The resulting Table 5.10 summarizes the annualized quarterly percentage rates for key economic variables in selected regions. These univariate statistics offer a fundamental understanding of individual variable behavior across different regions, setting the stage for more nuanced analyses. The subsequent analysis will involve comparing these variables using associative statistics.

5.3.12 Associative Statistics

This section outlines methods for exploring associative statistics within economic data, focusing on relationships across the dimensions of “Period,” “Indicator,” and “Region.”

Types of Relationships

The data is categorized into three primary dimensions: “Period”, “Indicator”, and “Region.” These categories allow us to examine relationships in different ways:

  1. Relationships Between Regions by Indicator Across Time Periods: This type of relationship examines how a single economic indicator, such as inflation, varies between different regions over multiple time periods.
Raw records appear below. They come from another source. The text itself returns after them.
-- ==== Sys2Proof/Laws/Ops.lean ====
section
/-! SUPPORT. For each shared operation, once, everything it can do. -/

namespace Sys2Proof.Machine

/-! ## The checks of a command, R157 -/

theorem State.whenReady_cases {s t : State} {k : Result} (h : s.whenReady k = .next t) :
    (s.ready = false ∧ t = s.complete .notReady) ∨ (s.ready = true ∧ k = .next t) := by
  unfold State.whenReady at h
  split at h
  · exact .inr ⟨by assumption, h⟩
  · cases h; exact .inl ⟨by simpa using ‹¬ s.ready = true›, rfl⟩

theorem State.whenParam_cases {s t : State} {c : Bool} {k : Result} (h : s.whenParam c k = .next t) :
    (c = false ∧ t = s.complete .param) ∨ (c = true ∧ k = .next t) := by
  unfold State.whenParam at h
  split at h
  · exact .inr ⟨by assumption, h⟩
  · cases h; exact .inl ⟨by simpa using ‹¬ c = true›, rfl⟩

theorem State.withRecord_cases {s t : State} {ver : BitVec 6} {k : VersionRecord → Result}
    (h : s.withRecord ver k = .next t) : ∃ r, s.params.record? ver = some r ∧ k r = .next t := by
  unfold State.withRecord at h
  split at h
  · exact ⟨_, by assumption, h⟩
  · cases h

theorem State.withEntry_cases {s t : State} {ver : BitVec 6} {ecl : BitVec 2} {k : EcEntry → Result}
    (h : s.withEntry ver ecl k = .next t) : ∃ e, s.params.entry? ver ecl = some e ∧ k e = .next t := by
  unfold State.withEntry at h
  split at h
  · exact ⟨_, by assumption, h⟩
  · cases h

@[simp] theorem State.whenReady_ready {s : State} (k : Result) (h : s.ready = true) : s.whenReady k = k := by
  simp [State.whenReady, h]

@[simp] theorem State.whenReady_notReady {s : State} (k : Result) (h : s.ready = false) :
    s.whenReady k = .next (s.complete .notReady) := by simp [State.whenReady, h]

@[simp] theorem State.whenParam_true (s : State) (k : Result) : s.whenParam true k = k := rfl

@[simp] theorem State.whenParam_false (s : State) (k : Result) : s.whenParam false k = .next (s.complete .param) := rfl

theorem State.withRecord_some {s : State} {ver : BitVec 6} {r : VersionRecord} (k : VersionRecord → Result)
    (h : s.params.record? ver = some r) : s.withRecord ver k = k r := by simp [State.withRecord, h]

theorem State.withEntry_some {s : State} {ver : BitVec 6} {ecl : BitVec 2} {e : EcEntry} (k : EcEntry → Result)
    (h : s.params.entry? ver ecl = some e) : s.withEntry ver ecl k = k e := by simp [State.withEntry, h]

/-- An admitted entry is the table's, and meets R111 (a), (c), (d). -/
theorem entry?_some {p : Params} {ver : BitVec 6} {ecl : BitVec 2} {e : EcEntry} (h : p.entry? ver ecl = some e) :
    ∃ r, p.record? ver = some r ∧ r.level ecl = e ∧ e.ok = true := by
  unfold Params.entry? at h
  split at h
  · rename_i r hr
    split at h
    · cases h; exact ⟨r, hr, rfl, by assumption⟩
    · cases h
  · cases h

/-- R111 (c), (d): what an admitted entry is known to meet. -/
theorem EcEntry.ok_bounds {e : EcEntry} (h : e.ok = true) :
    e.blocks.length ≤ 81 ∧ e.total ≤ 4096 ∧ e.blocks.sum ≤ 4096 := by
  simp only [EcEntry.ok, Bool.and_eq_true, decide_eq_true_eq] at h
  exact ⟨h.1.1.2, h.1.2, h.2⟩

theorem EcEntry.ok_block {e : EcEntry} (h : e.ok = true) : ∀ nd ∈ e.blocks, 1 ≤ nd ∧ nd + e.ecPerBlock ≤ 255 := by
  simp only [EcEntry.ok, Bool.and_eq_true, decide_eq_true_eq, List.all_eq_true] at h
  intro nd hnd
  obtain ⟨g, hg, hr⟩ := List.mem_flatMap.1 hnd
  obtain ⟨_, rfl⟩ := List.mem_replicate.1 hr
  have := h.1.1.1.2 g hg
  omega

/-- R111 (a): an admitted entry has a block. -/
theorem EcEntry.ok_pos {e : EcEntry} (h : e.ok = true) : 0 < e.blocks.length := by
  simp only [EcEntry.ok, Bool.and_eq_true, Bool.or_eq_true, decide_eq_true_eq, List.all_eq_true, beq_iff_eq] at h
  obtain ⟨⟨⟨⟨hl, hg⟩, _⟩, _⟩, _⟩ := h
  unfold EcEntry.blocks
  cases hgs : e.groups with
  | nil => simp [hgs] at hl
  | cons g gs =>
    have := hg g (by simp [hgs])
    simp only [List.flatMap_cons, List.length_append, List.length_replicate]
    omega

/-! ## Reading fields, R140, R141 -/

/-- The bits of a list of fields. -/
def fieldsWidth (fs : List Field) : Nat := (fs.map (·.width)).sum

@[simp] theorem fieldsWidth_nil : fieldsWidth [] = 0 := rfl
@[simp] theorem fieldsWidth_cons (f : Field) (fs : List Field) : fieldsWidth (f :: fs) = f.width + fieldsWidth fs := by
  simp [fieldsWidth]
@[simp] theorem fieldsWidth_append (fs gs : List Field) : fieldsWidth (fs ++ gs) = fieldsWidth fs + fieldsWidth gs := by
  simp [fieldsWidth]

/-- Fields that fit and are in range are read whole. -/
theorem readFields_fits {limit : Nat} {bad : ErrorCode} : ∀ {fs : List Field} {pos : Nat},
    pos + fieldsWidth fs ≤ limit → (∀ f ∈ fs, f.inRange = true) →
    readFields limit bad pos fs = .ok (pos + fieldsWidth fs) (fs.flatMap (·.out))
  | [], pos, _, _ => rfl
  | f :: fs, pos, hw, hr => by
    simp only [fieldsWidth_cons] at hw
    have h1 := hr f (List.mem_cons_self ..)
    have ih := readFields_fits (limit := limit) (bad := bad) (fs := fs) (pos := pos + f.width) (by omega)
      fun g hg => hr g (List.mem_cons_of_mem _ hg)
    rw [readFields, if_neg (by omega), if_pos h1, ih]
    simp [Nat.add_assoc]

/-- What reading gives when it gives a position: every field lay in the stream and in its range. -/
theorem readFields_ok {limit : Nat} {bad : ErrorCode} : ∀ {fs : List Field} {pos p : Nat} {out : List Byte},
    readFields limit bad pos fs = .ok p out →
    p = pos + fieldsWidth fs ∧ out = fs.flatMap (·.out) ∧ (fs = [] ∨ p ≤ limit) ∧ ∀ f ∈ fs, f.inRange = true
  | [], pos, p, out, h => by cases h; simp
  | f :: fs, pos, p, out, h => by
    rw [readFields] at h
    split at h
    · cases h
    · split at h
      · rename_i hfit hin
        split at h
        · rename_i p' out' hrec
          cases h
          obtain ⟨h1, h2, h3, h4⟩ := readFields_ok hrec
          refine ⟨by simp only [fieldsWidth_cons]; omega, by simp [h2], .inr ?_, ?_⟩
          · rcases h3 with rfl | h3
            · simp only [fieldsWidth_nil] at h1; omega
            · exact h3
          · intro g hg
            rcases List.mem_cons.1 hg with rfl | hg
            · exact hin
            · exact h4 g hg
        · cases h
      · cases h

/-- What reading gives when it stops: the fields before the one at fault were read, and that one runs past the stream or is
out of range. -/
theorem readFields_stop {limit : Nat} {bad : ErrorCode} : ∀ {fs : List Field} {pos p : Nat} {code : ErrorCode},
    readFields limit bad pos fs = .stop code p →
    ∃ pre f post, fs = pre ++ f :: post ∧ p = pos + fieldsWidth pre ∧ (∀ g ∈ pre, g.inRange = true) ∧ (pre = [] ∨ p ≤ limit) ∧
      ((code = .streamUnderrun ∧ limit < p + f.width) ∨ (code = bad ∧ p + f.width ≤ limit ∧ f.inRange = false))
  | [], pos, p, code, h => by cases h
  | f :: fs, pos, p, code, h => by
    rw [readFields] at h
    split at h
    · cases h
      exact ⟨[], f, fs, rfl, by simp, by simp, .inl rfl, .inl ⟨rfl, by assumption⟩⟩
    · rename_i hfit
      split at h
      · rename_i hin
        split at h
        · cases h
        · rename_i code' p' hrec
          cases h
          obtain ⟨pre, g, post, h1, h2, h3, h4, h5⟩ := readFields_stop hrec
          refine ⟨f :: pre, g, post, by simp [h1], by simp only [fieldsWidth_cons]; omega, ?_, .inr ?_, h5⟩
          · intro x hx
            rcases List.mem_cons.1 hx with rfl | hx
            · exact hin
            · exact h3 x hx
          · rcases h4 with rfl | h4
            · simp only [fieldsWidth_nil] at h2; omega
            · exact h4
      · cases h
        exact ⟨[], f, fs, rfl, by simp, by simp, .inl rfl, .inr ⟨rfl, by omega, by simpa using ‹¬ f.inRange = true›⟩⟩

/-- A field that runs past the stream, after fields that are read, ends the reading there. -/
theorem readFields_underrun {limit : Nat} {bad : ErrorCode} : ∀ {pre : List Field} {f : Field} {post : List Field} {pos : Nat},
    (∀ g ∈ pre, g.inRange = true) → pos + fieldsWidth pre ≤ limit → limit < pos + fieldsWidth pre + f.width →
    readFields limit bad pos (pre ++ f :: post) = .stop .streamUnderrun (pos + fieldsWidth pre)
  | [], f, post, pos, _, _, h => by
    simp only [fieldsWidth_nil, Nat.add_zero] at h
    rw [List.nil_append, readFields, if_pos (by omega)]; rfl
  | g :: pre, f, post, pos, hr, hle, h => by
    simp only [fieldsWidth_cons] at hle h
    rw [List.cons_append, readFields, if_neg (by omega), if_pos (hr g (List.mem_cons_self ..)),
      readFields_underrun (fun x hx => hr x (List.mem_cons_of_mem _ hx)) (by omega) (by omega)]
    simp [Nat.add_assoc]

/-- A value out of range, after fields that are read, ends the reading there. -/
theorem readFields_range {limit : Nat} {bad : ErrorCode} : ∀ {pre : List Field} {f : Field} {post : List Field} {pos : Nat},
    (∀ g ∈ pre, g.inRange = true) → pos + fieldsWidth pre + f.width ≤ limit → f.inRange = false →
    readFields limit bad pos (pre ++ f :: post) = .stop bad (pos + fieldsWidth pre)
  | [], f, post, pos, _, h, hf => by
    simp only [fieldsWidth_nil, Nat.add_zero] at h
    rw [List.nil_append, readFields, if_neg (by omega), if_neg (by simp [hf])]; rfl
  | g :: pre, f, post, pos, hr, h, hf => by
    simp only [fieldsWidth_cons] at h
    rw [List.cons_append, readFields, if_neg (by omega), if_pos (hr g (List.mem_cons_self ..)),
      readFields_range (fun x hx => hr x (List.mem_cons_of_mem _ hx)) (by omega) hf]
    simp [Nat.add_assoc]

/-! ## Emitting and ending a parse, R152, R153 -/

/-- R152: what emitting does: one of the two capacities is exceeded and the parse ends at the mode indicator, or the bytes and
the record are written and the parse goes on. -/
theorem State.emit_cases (s : State) (typ : BitVec 4) (out : List Byte) (w1 w2 w3 : Word) (next : Nat) :
    ((outCap < s.parser.outLen + out.length ∨ chunkCap < s.parser.nChunk + 1) ∧
      s.emit typ out w1 w2 w3 next = s.endParse .outOverflow s.parser.pos) ∨
    (s.parser.outLen + out.length ≤ outCap ∧ s.parser.nChunk + 1 ≤ chunkCap ∧
      s.emit typ out w1 w2 w3 next = { s with
        mem := (s.mem.writeBytes (outRam + s.parser.outLen) out).writeBytes (chunkRam + 16 * s.parser.nChunk)
          (recordBytes (chunkWord0 typ s.parser.pos) w1 w2 w3)
        parser := { s.parser with
          pos := next, outLen := s.parser.outLen + out.length, nChunk := s.parser.nChunk + 1 } }) := by
  unfold State.emit
  split
  · exact .inl ⟨.inl (by omega), rfl⟩
  · split
    · exact .inl ⟨.inr (by omega), rfl⟩
    · exact .inr ⟨by omega, by omega, rfl⟩

/-- R86, R152: what a segment of bytes does. -/
theorem State.bytesSegment_cases (s : State) (typ : BitVec 4) (bad : ErrorCode) (fs : List Field) (count : Nat) :
    (∃ code p, readFields s.streamEnd bad s.parser.pos fs = .stop code p ∧ s.bytesSegment typ bad fs count = s.endParse code p) ∨
    (∃ p out, readFields s.streamEnd bad s.parser.pos fs = .ok p out ∧
      s.bytesSegment typ bad fs count = s.emit typ out (word14 s.parser.outLen) (word14 out.length) (word14 count) p) := by
  unfold State.bytesSegment
  split
  · exact .inl ⟨_, _, by assumption, rfl⟩
  · exact .inr ⟨_, _, by assumption, rfl⟩

/-- R86, R152: what a segment of header fields does. -/
theorem State.headerSegment_cases (s : State) (typ : BitVec 4) (fs : List Field) (w1 : Word) :
    (∃ code p, readFields s.streamEnd .streamUnderrun s.parser.pos fs = .stop code p ∧
      s.headerSegment typ fs w1 = s.endParse code p) ∨
    (∃ p out, readFields s.streamEnd .streamUnderrun s.parser.pos fs = .ok p out ∧
      s.headerSegment typ fs w1 = s.emit typ [] w1 0 0 p) := by
  unfold State.headerSegment
  split
  · exact .inl ⟨_, _, by assumption, rfl⟩
  · exact .inr ⟨_, _, by assumption, rfl⟩

/-- R150: what an unlisted mode indicator does. -/
theorem State.unlistedMode_cases (s : State) :
    (s.streamEnd < s.parser.pos + 4 ∧ s.unlistedMode = s.endParse .streamUnderrun s.parser.pos) ∨
    (s.parser.pos + 4 ≤ s.streamEnd ∧ s.params.unknownMode = .skip ∧
      s.unlistedMode = { s with parser := { s.parser with pos := s.parser.pos + 4 } }) ∨
    (s.parser.pos + 4 ≤ s.streamEnd ∧ s.params.unknownMode = .fail ∧
      s.unlistedMode = s.endParse .streamUnknownMode s.parser.pos) := by
  by_cases h : s.parser.pos + 4 ≤ s.streamEnd
  · have hr := readFields_fits (limit := s.streamEnd) (bad := .streamUnderrun) (fs := [.plain 4]) (pos := s.parser.pos)
      (by simpa [Field.plain] using h) (by simp [Field.plain])
    unfold State.unlistedMode
    rw [hr]
    cases hu : s.params.unknownMode with
    | skip => exact .inr (.inl ⟨h, rfl, by simp [Field.plain]⟩)
    | fail => exact .inr (.inr ⟨h, rfl, rfl⟩)
  · refine .inl ⟨by omega, ?_⟩
    unfold State.unlistedMode
    rw [readFields, if_pos (by simp only [Field.plain]; omega)]

/-- R151: what the loop's exit does. -/
theorem State.parseExit_cases (s : State) :
    s.parseExit = s.endParse .ok s.streamEnd ∨ s.parseExit = s.endParse .streamTrailing s.parser.pos := by
  unfold State.parseExit
  split
  · exact .inl rfl
  · split
    · exact .inl rfl
    · exact .inr rfl

/-! ## Host accesses -/

/-- What a host write can change: the buffers, the registers a host writes, the flags, and, by a command issue, the fields R156
lists. -/
theorem State.hostWrite_frame (s : State) (off : Nat) (w : Width) (v : Word) :
    (s.hostWrite off w v).params = s.params ∧ (s.hostWrite off w v).ready = s.ready ∧
    (s.hostWrite off w v).gfTab = s.gfTab ∧ (s.hostWrite off w v).host = s.host ∧
    (s.hostWrite off w v).draws = s.draws ∧ (s.hostWrite off w v).rdata = s.rdata := by
  unfold State.hostWrite
  split
  · split
    · unfold State.writeReg State.writeStatus State.writeIrq State.accept
      split <;> first | simp | (split <;> simp)
    · simp
    · split <;> simp
    · simp
  · simp

/-- R52: what a host read can change: the bus response, ACCVIOL, BUSERR and the count of draws. -/
theorem State.hostRead_frame (s : State) (off : Nat) (w : Width) :
    s.hostRead off w = { s with
      rdata := (s.hostRead off w).rdata, accViol := (s.hostRead off w).accViol, busErr := (s.hostRead off w).busErr,
      draws := (s.hostRead off w).draws } := by
  unfold State.hostRead
  split
  · split
    · split <;> rfl
    · rfl
    · split <;> rfl
    · split <;> rfl
  · rfl

end Sys2Proof.Machine
end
For instance, one might explore how inflation rates in the United States relate to those in the Euro area over a span of several years.

  2. Relationships Between Indicators by Region Across Time Periods: This focuses on a specific region and analyzes how different indicators are interrelated within it. Time-series data is again used to estimate these relationships. As an example, within the United States, one could investigate the relationship between inflation and interest rates over time.

  3. Relationships Between Indicators by Time Period Across Regions: This approach focuses on a single time period and assesses how different indicators correlate across multiple regions. Unlike the previous types, this uses cross-sectional data from different regions for a specific period. For example, in Q1 of 2023, you could analyze how inflation rates correlate with unemployment rates across different regions.

Additional types of relationships are possible; any combination of “Period,” “Indicator,” and “Region” can be explored. The first type will be the focus of this section.

Cross-join Data

To carry out the analysis, a cross-join is needed to restructure the data. This operation pairs every data point in one region with every data point in another region for each time period and indicator.

Table 5.11 shows the data in its original long format, while Table 5.12 illustrates the cross-joined data, which allows us to compute associative statistics between regions.

Table 5.11: Snapshot of Original Data
Period Indicator Region Value
2023 Q1 Real RPP Inflation United States 0.49
2023 Q1 Real RPP Inflation Euro Area -5.21
2023 Q1 Real RPP Inflation China -2.71
2023 Q1 Real RPP Inflation Emerging Markets -1.85
Table 5.12: Snapshot of Cross-Joined Data
Period Indicator Region X Region Y Value X Value Y
2023 Q1 Real RPP Inflation United States Euro Area 0.49 -5.21
2023 Q1 Real RPP Inflation United States China 0.49 -2.71
2023 Q1 Real RPP Inflation United States Emerging Markets 0.49 -1.85
2023 Q1 Real RPP Inflation Euro Area China -5.21 -2.71
2023 Q1 Real RPP Inflation Euro Area Emerging Markets -5.21 -1.85
2023 Q1 Real RPP Inflation China Emerging Markets -2.71 -1.85

A cross-join in database terminology is an operation that combines each row of the first table with every row of the second table. In the context of our analysis, a cross-join pairs every data point for a given economic indicator in one region with every data point for the same indicator in another region for each time period, as displayed in Table 5.12.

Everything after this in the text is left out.